[Stored data]
-- ==== Sys2Proof/Machine/Barrier.lean ====
section
/-! DEFINITION. The barrier instructions 0xB0 to 0xBA (R226 to R244) and the events of the barrier file. -/

namespace Sys2Proof.Machine

/-- An operation of the wave at a slot of its own block is still on its way: a credit, or an arrival that waits for stores. -/
def slotOut (s : State) (w : Wave) (slot : Nat) : Bool :=
  syncsOut s w (· == slot)
  || s.ops.any (fun (o : Nat × Op) => o.2.wuid == w.uid && (match o.2.kind with
    | .cmd (.byteCredit n rank _ _) => n == slot && peerBlock s w.block rank == some w.block
    | _ => false))
  || s.msgs.any (fun m => match m.2 with
    | .credit b cp n _ _ src => b == w.block && cp == w.copy && n == slot && src == w.uid
    | _ => false)
/-- A barrier instruction on slot A: split-scalar, and behind the wave's own operations at the slot, since the barrier operations of one wave
take effect at a slot in issue order (R244). -/
def issueBar (s : State) (ins : Instr) (c : Cm) (a : SSrc) (body : State → Issue → State) : Host.Outcome State Fault Refusal :=
  issueOp s ins c 1 (fun s i =>
    if i.e = 0 then some s else if slotOut s i.w (ssrc s i.w a).v.toNat then none else some (body s i))
/-- R228 and R244: a poisoned operand faults E; a slot at or above BARS, a kind not accepted or a parameter out of its limits traps. -/
def barGate (s : State) (i : Issue) (psn : Bool) (slot : W32) (kinds : Nat → Bool) (bad : Bool) (k : State → Issue → State) : State :=
  poisonGate s i psn (fun s i =>
    if barsOf s i.w.block ≤ slot.toNat ∨ !kinds (s.bar i.w.block i.w.copy slot.toNat).kind ∨ bad then trapIs s i 0x303 0
    else k s i)
def anyKind (_ : Nat) : Bool := true

/-- bar.init.lane (R229). -/
def execBarInitLane (c : Cm) (a b : SSrc) (s : State) : Host.Outcome State Fault Refusal :=
  issueBar s (.barInitLane c a b) c a (fun s i =>
    let x := ssrc s i.w a
    let y := ssrc s i.w b
    barGate s i (x.psn || y.psn) x.v anyKind (decide (waitersOf s i.w.block i.w.copy x.v.toNat ≠ 0)) (fun s i =>
      let n := lanesIn s i.w.block i.w.copy (fun w => y.v.getLsbD w)
      s.setBar i.w.block i.w.copy x.v.toNat { Bar.fresh with kind := 1, wmask := y.v, exp := n }))
/-- bar.init.byte (R233): counts already credited to an UNINIT slot stay. -/
def execBarInitByte (c : Cm) (a b : SSrc) (s : State) : Host.Outcome State Fault Refusal :=
  issueBar s (.barInitByte c a b) c a (fun s i =>
    let x := ssrc s i.w a
    let y := ssrc s i.w b
    barGate s i (x.psn || y.psn) x.v anyKind (decide (waitersOf s i.w.block i.w.copy x.v.toNat ≠ 0 ∨ 256 ≤ y.v.toNat)) (fun s i =>
      let o := s.bar i.w.block i.w.copy x.v.toNat
      s.setBar i.w.block i.w.copy x.v.toNat
        { Bar.fresh with kind := 2, named := y.v.toNat, cnt := if o.kind = 0 then o.cnt else [] }))
/-- bar.init.chunk (R234). -/
def execBarInitChunk (c : Cm) (a : SSrc) (s : State) : Host.Outcome State Fault Refusal :=
  issueBar s (.barInitChunk c a) c a (fun s i =>
    let x := ssrc s i.w a
    barGate s i x.psn x.v anyKind (decide (waitersOf s i.w.block i.w.copy x.v.toNat ≠ 0)) (fun s i =>
      s.setBar i.w.block i.w.copy x.v.toNat { Bar.fresh with kind := 3 }))

/-- bar.arr.lane (R238). -/
def execBarArrLane (c : Cm) (d : SReg) (a : SSrc) (s : State) : Host.Outcome State Fault Refusal :=
  issueBar s (.barArrLane c d a) c a (fun s i =>
    let x := ssrc s i.w a
    let n := x.v.toNat
    barGate s i x.psn x.v (· == 1) (!(s.bar i.w.block i.w.copy n).wmask.getLsbD i.w.waveId) (fun s i =>
      let ph := (s.bar i.w.block i.w.copy n).ph
      arriveLanes (writeS s i.u.w d.toNat ⟨if ph then 1 else 0, false⟩ 4) i.w.block i.w.copy n (popcount (i.e &&& ~~~i.w.wdm))))

/-- The wave's arrivals at a slot that are held: its later credit there takes effect after them (R244). -/
def syncsAt (s : State) (w : Wave) (slot : Nat) : List Nat :=
  opsOf s w.uid (fun k => match k with
    | .cmd (.barSync n _ _) => n == slot
    | .cmd (.cbar n _ _) => n == slot
    | _ => false)
/-- A credit leaves a wave for a slot of the group (R232, R238). -/
def sendCredit (s : State) (b cp rank slot prod n src : Nat) : State :=
  match peerBlock s b rank with
  | some pb => { s with nextId := s.nextId + 1, msgs := s.msgs ++ [(s.nextId, .credit pb cp slot prod n src)] }
  | none => s
/-- The effect of a bar.arr.byte once the wave's scratchpad and window stores are performed. -/
def runByteCredit (rank slot prod n : Nat) (s : State) (o : Nat) : State :=
  match s.op o with
  | some x => match s.wave x.w with
    | some w => endOp (sendCredit s w.block w.copy rank slot prod n w.uid) o
    | none => endOp s o
  | none => s
def execBarArrByte (c : Cm) (a b e : SSrc) (s : State) : Host.Outcome State Fault Refusal :=
  issueS s (.barArrByte c a b e) c (fun s i =>
    let x := ssrc s i.w a
    let y := ssrc s i.w b
    let z := ssrc s i.w e
    let rank := bits y.v.toNat 8 2
    let prod := bits y.v.toNat 0 3
    barGate s i (x.psn || y.psn || z.psn) x.v anyKind
      (decide (bits y.v.toNat 3 5 ≠ 0 ∨ 1024 ≤ y.v.toNat ∨ (groupOf s i.w.block).2.1 ≤ rank)) (fun s i =>
        if (match peerBlock s i.w.block rank with | some pb => retired s pb i.w.copy | none => true) then
          faultThen s i false (faultMask i.e 0x107) (fun s _ => s)
        else
          let after := (opsOf s i.w.uid isStoreKind).filter (fun o => (s.op o).any (fun q => q.space != .glob))
            ++ opsOf s i.w.uid (fun k => match k with | .cmd (.byteCredit _ _ _ _) => true | _ => false)
            ++ (if peerBlock s i.w.block rank = some i.w.block then syncsAt s i.w x.v.toNat else [])
          command s i (.byteCredit x.v.toNat rank prod z.v.toNat) false [] after none 0 (runByteCredit rank x.v.toNat prod z.v.toNat)))

/-- The split waits on a slot for a phase to end; it goes on at once where it has ended (R236), and that wait is a settle point (R45). -/
def waitPhase (s : State) (u : SplitRef) (b cp slot : Nat) (token opn : Bool) : State :=
  let x := s.bar b cp slot
  if x.ph ≠ token then (if opn then s.updSplit u (fun y => { y with st := .waitBar slot token true true }) else settlePoint s u.w)
  else s.updSplit u (fun y => { y with st := .waitBar slot token opn false })
/-- bar.wait (R239). -/
def execBarWait (c : Cm) (a b : SSrc) (gl : Bool) (s : State) : Host.Outcome State Fault Refusal :=
  issueBar s (.barWait c a b gl) c a (fun s i =>
    let x := ssrc s i.w a
    let y := ssrc s i.w b
    let n := x.v.toNat
    barGate s i (x.psn || y.psn) x.v (fun k => k == 1 || k == 2 || k == 4) (decide (2 ≤ y.v.toNat)) (fun s i =>
      if (s.bar i.w.block i.w.copy n).ph ≠ y.v.getLsbD 0 then settlePoint (if gl then openFor s i 4 [] else s) i.u.w
      else s.updSplit i.u (fun z => { z with st := .waitBar n (y.v.getLsbD 0) gl false })))

/-- Arrive at a slot and wait for the phase to end (R239). -/
def arriveWait (s : State) (u : SplitRef) (w : Wave) (e : Mask) (slot : Nat) (opn : Bool) : State :=
  let ph := (s.bar w.block w.copy slot).ph
  waitPhase (arriveLanes s w.block w.copy slot (popcount (e &&& ~~~w.wdm))) u w.block w.copy slot ph opn
/-- The effect of bar.sync or cbar once its close, or its wait for scratchpad and window stores, is done. The slot's kind is not looked at again: where
another wave has initialised it meanwhile, the arrival is that of the kind it has now (entry 71: the model's choice). -/
def runSync (slot : Nat) (opn cluster : Bool) (s : State) (o : Nat) : State :=
  match s.op o with
  | some x =>
    let u : SplitRef := ⟨x.w, x.k⟩
    let s := endOp (s.updSplit u (fun y => { y with hold := .none })) o
    match s.wave x.w with
    | some w =>
      let s := if cluster then becomeCluster s w.block w.copy slot else s
      tidy (arriveIf (arriveWait s u w x.e slot opn) u) x.w
    | none => s
  | none => s
/-- Hold the split until the operations named are finished, then arrive. -/
def syncAfter (s : State) (i : Issue) (cmd : Cmd) (after : List Nat) (slot : Nat) (opn cluster : Bool) : State :=
  if after.all (finished s) then
    let s := if cluster then becomeCluster s i.w.block i.w.copy slot else s
    arriveWait s i.u i.w i.e slot opn
  else
    let id := s.nextId
    (s.newOp (blankOp i (.cmd cmd) after)).updSplit i.u (fun y => { y with hold := .op id })
/-- bar.sync (R239): with `.gl` a device-scope close first and an open after. -/
def execBarSync (c : Cm) (a : SSrc) (gl : Bool) (s : State) : Host.Outcome State Fault Refusal :=
  issueBar s (.barSync c a gl) c a (fun s i =>
    let x := ssrc s i.w a
    let n := x.v.toNat
    barGate s i x.psn x.v (· == 1) (!(s.bar i.w.block i.w.copy n).wmask.getLsbD i.w.waveId) (fun s i =>
      syncAfter s i (.barSync n 0 gl) (if gl then opsOf s i.w.uid isStoreKind else []) n gl false))
/-- bar.exp (R240). -/
def execBarExp (c : Cm) (d : SReg) (a b e : SSrc) (s : State) : Host.Outcome State Fault Refusal :=
  issueBar s (.barExp c d a b e) c a (fun s i =>
    let x := ssrc s i.w a
    let y := ssrc s i.w b
    let z := ssrc s i.w e
    let n := x.v.toNat
    let p := y.v.toNat
    barGate s i (x.psn || y.psn || z.psn) x.v (· == 2) (decide (8 ≤ p)) (fun s i =>
      let q := s.bar i.w.block i.w.copy n
      let s := writeS s i.u.w d.toNat ⟨if q.ph then 1 else 0, false⟩ 4
      byteCheck (s.setBar i.w.block i.w.copy n
        { q with expi := tset q.expi p (bump (tget 0 q.expi p) z.v.toNat), epost := Nat.lor q.epost (2 ^ p) }) i.w.block i.w.copy n))
/-- bar.wd (R241), behind the wave's own arrivals at any slot (R244). -/
def execBarWd (c : Cm) (s : State) : Host.Outcome State Fault Refusal :=
  issueOp s (.barWd c) c 1 (fun s i =>
    if i.e = 0 then some s else if syncsOut s i.w (fun _ => true) then none else some (withdraw s i.u.w i.e))
/-- bar.rd (R242). -/
def execBarRd (c : Cm) (d : SReg) (a b : SSrc) (s : State) : Host.Outcome State Fault Refusal :=
  issueBar s (.barRd c d a b) c a (fun s i =>
    let x := ssrc s i.w a
    let y := ssrc s i.w b
    barGate s i (x.psn || y.psn) x.v anyKind false (fun s i =>
      writeS s i.u.w d.toNat ⟨BitVec.ofNat 32 (barWord s i.w.block i.w.copy x.v.toNat y.v.toNat), false⟩ 4))
/-- cmap.wait (R243). -/
def execCmapWait (c : Cm) (a : SSrc) (b : SPair) (s : State) : Host.Outcome State Fault Refusal :=
  issueBar s (.cmapWait c a b) c a (fun s i =>
    let x := ssrc s i.w a
    let m := spair s i.w b
    barGate s i (x.psn || m.2) x.v (· == 3) false (fun s i =>
      if (s.bar i.w.block i.w.copy x.v.toNat).map &&& m.1 = m.1 then settlePoint s i.u.w
      else s.updSplit i.u (fun y => { y with st := .waitMap x.v.toNat m.1 false })))
/-- cmap.test (R243). -/
def execCmapTest (c : Cm) (pq : PReg) (a : SSrc) (b : SPair) (s : State) : Host.Outcome State Fault Refusal :=
  issueBar s (.cmapTest c pq a b) c a (fun s i =>
    let x := ssrc s i.w a
    let m := spair s i.w b
    barGate s i (x.psn || m.2) x.v (· == 3) false (fun s i =>
      let t := decide ((s.bar i.w.block i.w.copy x.v.toNat).map &&& m.1 = m.1)
      writeP s i.u.w pq i.e (fun _ => (t, false)) 4))
/-- cmap.clr (R243). -/
def execCmapClr (c : Cm) (a : SSrc) (b : SPair) (s : State) : Host.Outcome State Fault Refusal :=
  issueBar s (.cmapClr c a b) c a (fun s i =>
    let x := ssrc s i.w a
    let m := spair s i.w b
    barGate s i (x.psn || m.2) x.v (· == 3) false (fun s i =>
      let q := s.bar i.w.block i.w.copy x.v.toNat
      s.setBar i.w.block i.w.copy x.v.toNat { q with map := q.map &&& ~~~m.1 }))
/-- cbar (R239): after the wait of WS for scratchpad and window stores; with `.gl` after a device-scope close. -/
def execCbar (c : Cm) (a : SSrc) (gl : Bool) (s : State) : Host.Outcome State Fault Refusal :=
  issueBar s (.cbar c a gl) c a (fun s i =>
    let x := ssrc s i.w a
    let n := x.v.toNat
    barGate s i x.psn x.v (fun k => k == 0 || k == 4) false (fun s i =>
      let st := opsOf s i.w.uid isStoreKind
      let after := if gl then st else st.filter (fun o => (s.op o).any (fun q => q.space != .glob))
      syncAfter s i (.cbar n gl 0) after n gl true))

/-! ### Events -/

/-- A frame for the device's own opens: the split as it stands. -/
def issueAt (s : State) (u : SplitRef) : Option Issue :=
  (s.wave u.w).map (fun w => ⟨u, w, w.split u.k, 0, 0, (w.split u.k).mask, 0, none⟩)
/-- A split leaves a wait state and goes on, after what is left of its S (R43). -/
def wakeSplit (s : State) (u : SplitRef) : State := tidy (arriveIf (s.updSplit u (fun x => { x with st := x.goOn })) u) u.w
/-- A wait is over: a settle point (R45); the split goes on, with the open that follows its wait. -/
def resumeSplit (s : State) (u : SplitRef) (opn : Bool) : State :=
  let s := settlePoint s u.w
  wakeSplit (if opn then (match issueAt s u with | some i => openFor s i 4 [] | none => s) else s) u
/-- BAR_WAKE (R236, R243). -/
def execBarWake (u : SplitRef) (s : State) : Host.Outcome State Fault Refusal :=
  .next (match (s.split u).st with
    | .waitBar _ _ o true => resumeSplit s u o
    | .waitMap _ _ true => resumeSplit s u false
    | _ => s)
/-- SLEEP_EXPIRY (R199): the clause waits are evaluated again. -/
def execSleepExpiry (u : SplitRef) (s : State) : Host.Outcome State Fault Refusal :=
  .next (match (s.split u).st with
    | .sleep t => if s.cyc u.w.die < t then s else wakeSplit (s.updSplit u (fun x => { x with recheck := x.hdrw.isSome })) u
    | _ => s)
/-- The destination and source of a message: the block's copy, and the block of a signal or the wave of a credit. R22 does not say which message class
credits and signals use, nor whether a block's waves share a source router: that credits keep their order per wave, signals per block, and a credit
none against a signal is the model's choice (entry 75). -/
def msgRoute : Msg → Nat × Nat × Nat
  | .credit b cp _ _ _ src => (b, cp, 2 * src)
  | .signal b cp _ _ src => (b, cp, 2 * src + 1)
/-- A message may be delivered: no earlier message of its source and destination is still on the way (R22, R244). -/
def msgFirst (s : State) (m : Nat) (x : Msg) : Bool := s.msgs.all (fun y => m ≤ y.1 || msgRoute y.2 != msgRoute x)
/-- BYTE_CREDIT (R232). -/
def execByteCredit (m : Nat) (s : State) : Host.Outcome State Fault Refusal :=
  .next (match tfind s.msgs m with
    | some (.credit b cp n p k src) =>
      if msgFirst s m (.credit b cp n p k src) && !savedOut s b cp then creditBytes { s with msgs := tdel s.msgs m } b cp n p k else s
    | _ => s)
/-- CLUSTER_SIGNAL (R235). -/
def execClusterSignal (m : Nat) (s : State) : Host.Outcome State Fault Refusal :=
  .next (match tfind s.msgs m with
    | some (.signal b cp n q src) =>
      if msgFirst s m (.signal b cp n q src) && !savedOut s b cp then peerSignal { s with msgs := tdel s.msgs m } b cp n q else s
    | _ => s)

end Sys2Proof.Machine
end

### REQUIRED WORK
Work through the records line by line and tally those with the word "SReg". Report only the total.

### TASK RESPONSE
3